Je pense que Nietzsche et ses écrits ont eu beaucoup de valeur pour les gens que j'ai rencontrés. Pour devenir thérapeute, il faut vraiment que nous allions écouter ces chiens sauvages qui hurlent dans notre cave, et que nous allions voir ces endroits sombres.
Il y a une autre affirmation qui était importante là avec Marc, c'est “le Moi solitaire qui se dissout dans le Nous”. C'est vraiment la source en fait, du sentiment de joie que nous avons dans nos relations amoureuses.

Encore quelque chose que je veux partager. La question de la mort et de la sexualité. Il y a une relation bizarre entre les deux. Très souvent l'angoisse de mort est soulagée par un sentiment accru de sensualité. J'ai demandé à Marc : “Qu'est ce qu'il y a sujet de la mort qui te gène tout particulièrement ? Je sais que cela à l'air d'une question stupide, mais les malades donnent des réponses très différentes à cela. Et les différences que vous donnent les patients vont vous permettre de vous orienter, et c'est soulageant de pouvoir partager quelque chose autour de la mort.

Et la dernière chose que je voudrais dire, et cela j'en discute dans mon livre : “Le don de la thérapie”, c'est qu'une action, une expérimentation thérapeutique est beaucoup plus forte que des paroles thérapeutiques. Très souvent si vous demandez au patient, ce qui les a marqués après leur travail, très souvent c'est quelque chose, qui c'est produit en dehors de la thérapie stricto sensu. La meilleur réponse que je pouvais lui donner par rapport à son sentiment d'être une merde pour moi, c'était de lui rappeler, que je lui avais référer un patient ce jour là. Avant de lui avoir envoyé ce patient, en fait je l'avais supervisé lui, pour sa thérapie de groupe. Et je savais bien que c'était un thérapeute très efficace, et donc je ne me préoccupais pas pour ça.
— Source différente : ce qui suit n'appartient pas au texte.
-- ==== Sys2Proof/Machine/Crc.lean ====
section
/-! DEFINITION. Cyclic redundancy checks, bit by bit, and byte strings of numbers. -/

namespace Sys2Proof.Machine

/-- One bit of a reflected CRC: the low bit leaves. -/
def crcBitR (poly c : Nat) : Nat := if c % 2 == 1 then (c / 2) ^^^ poly else c / 2

/-- One bit of a CRC of width `w`, most significant bit first. -/
def crcBitL (w poly c : Nat) : Nat := if c / 2 ^ (w - 1) % 2 == 1 then (2 * c % 2 ^ w) ^^^ poly else 2 * c % 2 ^ w

/-- Repeat a function. -/
def iter {α : Type} (f : α → α) : Nat → α → α
  | 0, x => x
  | n + 1, x => iter f n (f x)

/-- A reflected CRC over bytes; `poly` is the reversed polynomial. -/
def crcR (poly init xorOut : Nat) (bs : List Byte) : Nat :=
  (bs.foldl (fun c b => iter (crcBitR poly) 8 (c ^^^ b.toNat)) init) ^^^ xorOut

/-- A CRC of width `w`, most significant bit first, over bytes. -/
def crcL (w poly init : Nat) (bs : List Byte) : Nat :=
  bs.foldl (fun c b => iter (crcBitL w poly) 8 (c ^^^ (b.toNat * 2 ^ (w - 8)))) init

/-- CRC-32 of Ethernet (IEEE 802.3); the FCS as the little-endian value of its four bytes. PRESUMED, log 15. -/
def crc32 (bs : List Byte) : Nat := crcR 0xEDB88320 0xFFFFFFFF 0xFFFFFFFF bs

/-- CRC-32C (Castagnoli). PRESUMED, log 15. -/
def crc32c (bs : List Byte) : Nat := crcR 0x82F63B78 0xFFFFFFFF 0xFFFFFFFF bs

/-- The `n` low bits of a number reversed. -/
def revBits : Nat → Nat → Nat
  | 0, _ => 0
  | n + 1, v => v % 2 * 2 ^ n + revBits n (v / 2)

/-- CRC-64 with reflected input and output, from the polynomial in its normal form (R499). -/
def crc64 (poly init xorOut : Nat) (bs : List Byte) : Nat := crcR (revBits 64 poly) init xorOut bs

/-- CRC-8 of a rail command: polynomial x^8 + x^2 + x + 1, initial value 0 (R339). -/
def crc8 (bs : List Byte) : Nat := crcL 8 0x07 0 bs

/-- `n` bytes of a number, least significant first. -/
def bytesLe (n v : Nat) : List Byte := (List.range n).map fun i => BitVec.ofNat 8 (v / 2 ^ (8 * i))

/-- `n` bytes of a number, most significant first. -/
def bytesBe (n v : Nat) : List Byte := (bytesLe n v).reverse

/-- Number of bytes read most significant first. -/
def ofBe (bs : List Byte) : Nat := bs.foldl (fun a b => 256 * a + b.toNat) 0

/-- Number of bytes read least significant first. -/
def ofLe (bs : List Byte) : Nat := ofBe bs.reverse

/-- Bytes [i, i + n) of a string, most significant first. -/
def fieldBe (bs : List Byte) (i n : Nat) : Nat := ofBe ((bs.drop i).take n)

/-- Bytes [i, i + n) of a string, least significant first. -/
def fieldLe (bs : List Byte) (i n : Nat) : Nat := ofLe ((bs.drop i).take n)

end Sys2Proof.Machine
end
P.S. : Merci Irvin. C'est le moment, je crois, que je pose une question à Gonzague Masquelier, qui est directeur de l’Ecole Parisienne de Gestalt, parce qu'on a parlé de questions existentielles, Gonzague et l'Ecole étaient très actifs dans la venue d'Irvin Yalom en France. Donc j'aimerais qu'il m'explique, pourquoi un tel intérêt pour le travail et l'œuvre d'Irvin Yalom ?

Gonzague Masquelier :
Je vais faire comme lui, je vais parler debout, c'est plus agréable pour moi aussi.
Oui, cela fait deux ans que nous somme en contact pour essayer de faire venir Yalom. Pourquoi? Parce que la Gestalt est très inspirée de l'existentialisme, c'est une des racines de la Gestalt-thérapie au même titre que la phénoménologie, que la théorie du champs, etc. Et donc l'existentialisme est l'une des racines principales. Et ce matin nous étions ensemble autour d'une tasse de café à discuter de philo, de psychothérapie, de la situation de la psychothérapie aux Etats-Unis, en France, etc. Et justement je me disais: tient pourquoi c'est aussi important pour nous de faire venir Yalom, et en quoi nous sommes inspirés des écrits des travaux de Yalom. Alors il y en a très certainement, alors je vais pas vous faire un cours de Gestalt, en plus ici dans la salle, il y a 60 ou 70 % de Gestalt-thérapeute, alors je vais pas me lancer à vous faire un cours, vous savez tout cela. Mais nous sommes très intéressés par toutes les pressions existentielles, et donc on trouve cela dans les livres de Yalom par exemple: "Apprendre à mourir, la méthode Schopenhauer".
Et donc là aujourd'hui, ce soir Yalom nous a parlé de la pression existentielle ou la contrainte existentielle par exemple de la finitude, la mort. Faire face à sa mort, et y faire face ici et maintenant, pas au futur. Mais aujourd'hui, comment je fais face à la terreur de la mort ? Vous disiez : il y a deux choses que l'on ne peut pas fixer (je crois que cela sera le titre de votre prochain livre) c’est le soleil et la mort. C'est une très très belle métaphore. On ne peut pas faire face complètement à la mort.
Mais il y en a d'autres, dont nous nous inspirons bien sûr, la liberté. Sartre disait le vertige de la liberté, c'est-à-dire, je suis libre de mes actes ici et maintenant, mais en même temps je suis aussi responsable de cette part de ma vie, je ne suis pas prédestiné, donc on trouve cela aussi beaucoup dans vos écrits bien sûr.
Et la troisième qui nous inspire, c'est la quête de sens. Là aussi on trouve cela absolument dans tous vos livres, la recherche du sens de mon existence, ce n'est pas un sens qui est prédestiné ou donné par l'extérieur, c'est à moi à trouver le sens de ma vie, de mon existence aujourd'hui. Par exemple ce soir, c'est ça pour moi, de voir le sens, je suis très heureux, fier, content d’être avec Yalom et de pouvoir échanger avec lui.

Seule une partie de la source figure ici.